If it were generally recognized that easy money is the only possible reason for Federal aid to education, we could then weight sensibly and unemotionally what we must sacrifice to obtain this easy money. I have suggested only two areas where sacrifice is required, political freedom, and academic creativity and flexi­ bility. There are others equally important. However, I wish to move on to some suggestions for resolving the dilemna.

If the Congress deems it necessary by its action to channel money into education, there are ways of acccmplishing that purpose which appear to avoid the damage that accrues from direct Federal loans and grants. If it is desired to make sums of money available for construction, then a tax exanption could be granted to construction bonds for private institutions, similar to the exemption now enjoyed by municipal bonds. By this technique the college could decide whether the payout would be long term or short term and there would be no need for the Government to draw up specification restrictions on the buildings. This move would provide easy and uncontrolled access to construction funds.

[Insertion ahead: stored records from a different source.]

-- ==== Sys2Proof/Tests/Slice0.lean ====
section
/-! SUPPORT. Tests, each about one decoding or one step, with the expected result from the spec (95_test_vectors.md by its vector's
id, or a rule by its number), and for every obligation with hypotheses a witness that they can be met. -/

namespace Sys2Proof.Tests

open Sys2Proof
open Sys2Proof.Machine
open Sys2Proof.Safety

/-! ### Helpers -/

/-- The launch the vectors share: PC = 0x1100, S = 0x01FF, the spec's parameters, and the given status and memory. -/
def start (p : Byte) (mem : List Host.Cell) : State :=
  { State.resetWith Config.baseline 0x1100#16 0x01FF#16 mem with P := p }

/-- The same with a memory of `n` bytes. -/
def startIn (n : Nat) (p : Byte) (mem : List Host.Cell) : State := { start p mem with cfg := { Config.baseline with memBytes := n } }

/-- An outcome is a next state with a property. -/
def nextIs (o : Host.Outcome State Fault Refusal) (p : State → Bool) : Bool :=
  match o with
  | .next t => p t
  | .fault _ => false
  | .refused _ => false

/-- An outcome is the given fault. -/
def faultIs (o : Host.Outcome State Fault Refusal) (f : Fault) : Bool :=
  match o with
  | .next _ => false
  | .fault g => g == f
  | .refused _ => false

/-- A resolver's answer. -/
def infoIs (m : Mode) (s : State) (ea address : Address) : Bool :=
  match resolver m with
  | none => false
  | some resolve =>
    match resolve s with
    | .ok info => info == { ea := ea, address := address }
    | .error _ => false

/-- A word read's answer. -/
def wordIs (r : Except Fault Word) (w : Word) : Bool :=
  match r with
  | .ok v => v == w
  | .error _ => false

/-! ### Well-formedness: each check refuses an ill-formed term -/

theorem test_wellFormed_no_memory : ({ memBytes := 0, loadSetsNZ := true } : Config).wellFormed = false := by decide

theorem test_wellFormed_too_much_memory : ({ memBytes := 2 ^ 24 + 1, loadSetsNZ := true } : Config).wellFormed = false := by decide

theorem test_wellFormed_bounds :
    ({ memBytes := 1, loadSetsNZ := false } : Config).wellFormed = true ∧ Config.baseline.wellFormed = true := by decide

theorem test_sizeFits_wrong_size : sizeFits .directPage 3 = false ∧ sizeFits .absolute 2 = false ∧ sizeFits .accumulator 2 = false := by
  decide

theorem test_sizeFits_unresolved : sizeFits (.unresolved "StackRelative") 2 = false := by decide

theorem test_wellFormed_instructions : (Instr.ldaAbsX 0xFFFF#16).wellFormed = true ∧ Instr.nop.wellFormed = true := by decide

theorem test_memory_wf_refuses : ¬ Memory.wf [(2, 1#8), (1, 1#8)] ∧ ¬ Memory.wf [(1, 1#8), (1, 1#8)] ∧ ¬ Memory.wf [(1, 0#8)] := by
  decide

/-! ### Decoding: every constructor's word, written from 30_encoding.md R61, R62, R64, R65 (first byte lowest) -/

theorem test_decode_pha : decodeTableWord 8 0b01001000 = some .pha := by decide

theorem test_decode_pla : decodeTableWord 8 0b01101000 = some .pla := by decide

theorem test_decode_ldaDpIndX : decodeTableWord 16 0b1001000010100001 = some (.ldaDpIndX 0x90#8) := by decide

theorem test_decode_ldaDp : decodeTableWord 16 0b0001000010100101 = some (.ldaDp 0x10#8) := by decide

theorem test_decode_ldaAbs : decodeTableWord 24 0b001101000001001010101101 = some (.ldaAbs 0x1234#16) := by decide

theorem test_decode_ldaDpX : decodeTableWord 16 0b0000000110110101 = some (.ldaDpX 0x01#8) := by decide

theorem test_decode_ldaAbsY : decodeTableWord 24 0b000000000110000010111001 = some (.ldaAbsY 0x6000#16) := by decide

theorem test_decode_ldaAbsX : decodeTableWord 24 0b111100001111111110111101 = some (.ldaAbsX 0xFFF0#16) := by decide

theorem test_decode_rep : decodeTableWord 16 0b0011000011000010 = some (.rep 0x30#8) := by decide

theorem test_decode_sep : decodeTableWord 16 0b0000010011100010 = some (.sep 0x04#8) := by decide

theorem test_decode_nop : decodeTableWord 8 0b11101010 = some .nop := by decide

If the Congress honestly wished to make it less difficult for students and their families to meet the costs of a college education, then a tax credit could be granted for money paid for college expenses. Or, to go the full way, if Congress honestly wanted to make large sums of money available to education, then it could grant a flat tax credit for any gift to any educational institution. Suppose the tax credit for educational gifts were enacted with a ceiling set at $300. If your Federal income tax was $450 you could send $300 to the University of Illinois or to Elgin Community College or to the city school board and send the balance of $150 to the Director of Internal Revenue. Such legislation would quickly fill educational coffers. It would leave it to the individual to decide what level and what kind of education most needs his money and the educational institution would be free to determine how it could best spend that money.

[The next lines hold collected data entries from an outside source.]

-- ==== Sys2Proof/Laws/State.lean ====
section
/-! SUPPORT. Laws/State.lean: what each update of State leaves in each field, and what the accessors read after it. -/

namespace Sys2Proof.Machine

open Sys2Proof

variable (s : State)

/-! ### setReg -/

@[simp] theorem State.setReg_regs (i : RegIx) (v : Word) : (s.setReg i v).regs = s.regs.set i v := rfl
@[simp] theorem State.setReg_pc (i : RegIx) (v : Word) : (s.setReg i v).pc = s.pc := rfl
@[simp] theorem State.setReg_status (i : RegIx) (v : Word) : (s.setReg i v).status = s.status := rfl
@[simp] theorem State.setReg_fault (i : RegIx) (v : Word) : (s.setReg i v).fault = s.fault := rfl
@[simp] theorem State.setReg_mem (i : RegIx) (v : Word) : (s.setReg i v).mem = s.mem := rfl
@[simp] theorem State.setReg_codeSize (i : RegIx) (v : Word) : (s.setReg i v).codeSize = s.codeSize := rfl
@[simp] theorem State.setReg_memSize (i : RegIx) (v : Word) : (s.setReg i v).memSize = s.memSize := rfl
@[simp] theorem State.setReg_out (i : RegIx) (v : Word) : (s.setReg i v).out = s.out := rfl
@[simp] theorem State.setReg_diag (i : RegIx) (v : Word) : (s.setReg i v).diag = s.diag := rfl
@[simp] theorem State.setReg_getcWait (i : RegIx) (v : Word) : (s.setReg i v).getcWait = s.getcWait := rfl
@[simp] theorem State.setReg_input (i : RegIx) (v : Word) : (s.setReg i v).input = s.input := rfl
@[simp] theorem State.setReg_inputEnded (i : RegIx) (v : Word) : (s.setReg i v).inputEnded = s.inputEnded := rfl
@[simp] theorem State.setReg_readByte (i : RegIx) (v : Word) (x : Nat) : (s.setReg i v).readByte x = s.readByte x := rfl

/-! ### advance -/

@[simp] theorem State.advance_regs (n : Nat) : (s.advance n).regs = s.regs := rfl
@[simp] theorem State.advance_pc (n : Nat) : (s.advance n).pc = s.pc + BitVec.ofNat 64 n := rfl
@[simp] theorem State.advance_status (n : Nat) : (s.advance n).status = s.status := rfl
@[simp] theorem State.advance_fault (n : Nat) : (s.advance n).fault = s.fault := rfl
@[simp] theorem State.advance_mem (n : Nat) : (s.advance n).mem = s.mem := rfl
@[simp] theorem State.advance_codeSize (n : Nat) : (s.advance n).codeSize = s.codeSize := rfl
@[simp] theorem State.advance_memSize (n : Nat) : (s.advance n).memSize = s.memSize := rfl
@[simp] theorem State.advance_out (n : Nat) : (s.advance n).out = s.out := rfl
@[simp] theorem State.advance_diag (n : Nat) : (s.advance n).diag = s.diag := rfl
@[simp] theorem State.advance_getcWait (n : Nat) : (s.advance n).getcWait = s.getcWait := rfl
@[simp] theorem State.advance_input (n : Nat) : (s.advance n).input = s.input := rfl
@[simp] theorem State.advance_inputEnded (n : Nat) : (s.advance n).inputEnded = s.inputEnded := rfl
@[simp] theorem State.advance_reg (n : Nat) (r : RegIx) : (s.advance n).reg r = s.reg r := rfl
@[simp] theorem State.advance_readByte (n : Nat) (x : Nat) : (s.advance n).readByte x = s.readByte x := rfl

/-! ### past -/

@[simp] theorem State.past_regs (f : Format) : (s.past f).regs = s.regs := rfl
@[simp] theorem State.past_pc (f : Format) : (s.past f).pc = s.pc + BitVec.ofNat 64 f.length := rfl
@[simp] theorem State.past_status (f : Format) : (s.past f).status = s.status := rfl
@[simp] theorem State.past_fault (f : Format) : (s.past f).fault = s.fault := rfl
@[simp] theorem State.past_mem (f : Format) : (s.past f).mem = s.mem := rfl
@[simp] theorem State.past_codeSize (f : Format) : (s.past f).codeSize = s.codeSize := rfl
@[simp] theorem State.past_memSize (f : Format) : (s.past f).memSize = s.memSize := rfl
@[simp] theorem State.past_out (f : Format) : (s.past f).out = s.out := rfl
@[simp] theorem State.past_diag (f : Format) : (s.past f).diag = s.diag := rfl
@[simp] theorem State.past_getcWait (f : Format) : (s.past f).getcWait = s.getcWait := rfl
@[simp] theorem State.past_input (f : Format) : (s.past f).input = s.input := rfl
@[simp] theorem State.past_inputEnded (f : Format) : (s.past f).inputEnded = s.inputEnded := rfl
@[simp] theorem State.past_reg (f : Format) (r : RegIx) : (s.past f).reg r = s.reg r := rfl
@[simp] theorem State.past_readByte (f : Format) (x : Nat) : (s.past f).readByte x = s.readByte x := rfl

/-! ### jumpTo -/

@[simp] theorem State.jumpTo_regs (a : Word) : (s.jumpTo a).regs = s.regs := rfl
@[simp] theorem State.jumpTo_pc (a : Word) : (s.jumpTo a).pc = a := rfl
@[simp] theorem State.jumpTo_status (a : Word) : (s.jumpTo a).status = s.status := rfl
@[simp] theorem State.jumpTo_fault (a : Word) : (s.jumpTo a).fault = s.fault := rfl
@[simp] theorem State.jumpTo_mem (a : Word) : (s.jumpTo a).mem = s.mem := rfl
@[simp] theorem State.jumpTo_codeSize (a : Word) : (s.jumpTo a).codeSize = s.codeSize := rfl
@[simp] theorem State.jumpTo_memSize (a : Word) : (s.jumpTo a).memSize = s.memSize := rfl
@[simp] theorem State.jumpTo_out (a : Word) : (s.jumpTo a).out = s.out := rfl
@[simp] theorem State.jumpTo_diag (a : Word) : (s.jumpTo a).diag = s.diag := rfl
@[simp] theorem State.jumpTo_getcWait (a : Word) : (s.jumpTo a).getcWait = s.getcWait := rfl
@[simp] theorem State.jumpTo_input (a : Word) : (s.jumpTo a).input = s.input := rfl
@[simp] theorem State.jumpTo_inputEnded (a : Word) : (s.jumpTo a).inputEnded = s.inputEnded := rfl
@[simp] theorem State.jumpTo_reg (a : Word) (r : RegIx) : (s.jumpTo a).reg r = s.reg r := rfl
@[simp] theorem State.jumpTo_readByte (a : Word) (x : Nat) : (s.jumpTo a).readByte x = s.readByte x := rfl

/-! ### halt -/

@[simp] theorem State.halt_regs : (s.halt).regs = s.regs := rfl
@[simp] theorem State.halt_pc : (s.halt).pc = s.pc := rfl
@[simp] theorem State.halt_status : (s.halt).status = .halted := rfl
@[simp] theorem State.halt_fault : (s.halt).fault = s.fault := rfl
@[simp] theorem State.halt_mem : (s.halt).mem = s.mem := rfl
@[simp] theorem State.halt_codeSize : (s.halt).codeSize = s.codeSize := rfl
@[simp] theorem State.halt_memSize : (s.halt).memSize = s.memSize := rfl
@[simp] theorem State.halt_out : (s.halt).out = s.out := rfl
@[simp] theorem State.halt_diag : (s.halt).diag = s.diag := rfl
@[simp] theorem State.halt_getcWait : (s.halt).getcWait = s.getcWait := rfl
@[simp] theorem State.halt_input : (s.halt).input = s.input := rfl
@[simp] theorem State.halt_inputEnded : (s.halt).inputEnded = s.inputEnded := rfl
@[simp] theorem State.halt_reg (r : RegIx) : (s.halt).reg r = s.reg r := rfl
@[simp] theorem State.halt_readByte (x : Nat) : (s.halt).readByte x = s.readByte x := rfl

/-! ### raise -/

@[simp] theorem State.raise_regs (f : FaultRecord) : (s.raise f).regs = s.regs := rfl
@[simp] theorem State.raise_pc (f : FaultRecord) : (s.raise f).pc = s.pc := rfl
@[simp] theorem State.raise_status (f : FaultRecord) : (s.raise f).status = .faulted := rfl
@[simp] theorem State.raise_fault (f : FaultRecord) : (s.raise f).fault = some f := rfl
@[simp] theorem State.raise_mem (f : FaultRecord) : (s.raise f).mem = s.mem := rfl
@[simp] theorem State.raise_codeSize (f : FaultRecord) : (s.raise f).codeSize = s.codeSize := rfl
@[simp] theorem State.raise_memSize (f : FaultRecord) : (s.raise f).memSize = s.memSize := rfl
@[simp] theorem State.raise_out (f : FaultRecord) : (s.raise f).out = s.out := rfl
@[simp] theorem State.raise_diag (f : FaultRecord) : (s.raise f).diag = s.diag := rfl
@[simp] theorem State.raise_getcWait (f : FaultRecord) : (s.raise f).getcWait = s.getcWait := rfl
@[simp] theorem State.raise_input (f : FaultRecord) : (s.raise f).input = s.input := rfl
@[simp] theorem State.raise_inputEnded (f : FaultRecord) : (s.raise f).inputEnded = s.inputEnded := rfl
@[simp] theorem State.raise_reg (f : FaultRecord) (r : RegIx) : (s.raise f).reg r = s.reg r := rfl
@[simp] theorem State.raise_readByte (f : FaultRecord) (x : Nat) : (s.raise f).readByte x = s.readByte x := rfl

This proposal is a radical departure from current practice, but it should not be lightly cast aside. Recently I visited with members of Congress and officers of Health, Education and Welfare. The President’s education bill is given next to no chance of enactment. It will undoubtedly fail on the impasse of Church-State arguments, if it ever gets into the debate stage. We witnessed last year a frightening and profoundly damaging fragmentation of the various segments of education in the debate over Federal aid. The various controversies, college vs. secondary and elementary, Protestant vs. Catholic, Negro vs. white, public vs. private and religious vs. secular, reached such a pitch that they undermined the progress that had been made in the development of mutual trust and cooperation among these constituencies. There are indications that these battles will be resumed where they left off, if we persist in advancing what we now think of as Federal aid to education.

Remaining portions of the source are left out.